-- ==== Sys2Proof/WellFormed.lean ====
section
/-! DEFINITION. Which operands a command can carry: the widths of the registers, packet fields, command fields and payload fields that
bring them, and the numbers of units that a variant of the family has at most (R1, R7, R10, R11, R409, R419). -/

namespace Sys2Proof

/-- A field of `n` bits holds the value. -/
def below (n x : Nat) : Bool := decide (x < 2 ^ n)
/-- JTAG instruction codes with a meaning of their own (R529): every other code is BYPASS. -/
def jtagListed (code : Nat) : Bool := [0x01, 0x02, 0x03, 0x04, 0x05, 0x06, 0x07, 0x40, 0x41, 0x42, 0x43].contains code
/-- A mailbox that a variant has: four of function 0, one of an instance, or the MCTP endpoint (R408, R416). -/
def Via.wf : Via → Bool
  | .bar fn mb => decide (fn < 129) && decide (mb < if fn = 0 then 4 else 1)
  | .mctp => true
/-- A mailbox command's header (R409). -/
def MbxHdr.wf (m : MbxHdr) : Bool :=
  m.via.wf && below 16 m.tag && below 32 m.len && below 64 m.extAddr && below 32 m.extLen && m.rsvd.all (below 20) &&
  m.trailer.all fun t => below 384 t.r && below 384 t.s
/-- What every NVMe command carries: the port 1 controller is that of function 0 (R387, R395). -/
def NvmeHdr.wf (h : NvmeHdr) : Bool :=
  decide (h.fn < 129) && (! h.port1 || decide (h.fn = 0)) && below 16 h.sq && below 16 h.cid && below 32 h.nsid && below 32 h.hops
/-- The addressing of an I/O command: the field of the number of blocks is 0's based, 16 bits wide (R96, R101). -/
def Extent.wf (e : Extent) : Bool :=
  below 64 e.slba && decide (0 < e.nlb) && decide (e.nlb ≤ 65536) && below 16 e.appTag && below 32 e.refTag
/-- An extent of a digest (R274). -/
def DigestExtent.wf (e : DigestExtent) : Bool := below 64 e.lba && below 32 e.offset && below 64 e.bytes
/-- A patrol slice's report names a segment or the system blocks of a LUN (R205). -/
def SliceReport.wf (r : SliceReport) : Bool :=
  decide (r.seq < 2 ^ 64 + 1024) && decide (r.members.length ≤ 32) && r.decodes.all fun x => decide (x.1 < 32)
/-- What the reads of a relocation found names members of a segment (R209). -/
def CopyReport.wf (r : CopyReport) : Bool := (r.members.all fun x => decide (x.1 < 32)) && r.decodes.all fun x => decide (x.1 < 32)
/-- Protection information that travels with a block (R100). -/
def HostPi.wf (p : HostPi) : Bool := below 16 p.app && below 48 p.ref
/-- A Hail (R348). -/
def Hail.wf (h : Hail) : Bool :=
  below 8 h.version && below 8 h.sendPort && below 8 h.memusum && below 16 h.ctlCredits && below 16 h.reqCredits && below 16 h.respPool &&
  below 32 h.powerOn
/-- A zone manifest (R370). -/
def Manifest.wf (m : Manifest) : Bool :=
  below 8 m.version && below 32 m.zone && below 64 m.generation && below 32 m.written && below 32 m.leaves && below 64 m.utcFinish &&
  below 8 m.grade && below 64 m.floor && below 64 m.job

• **WHAT IS BEING ASKED**: Write down only the number of lines above where the word "segment" occurs.

• **FINISHED TASK**: 2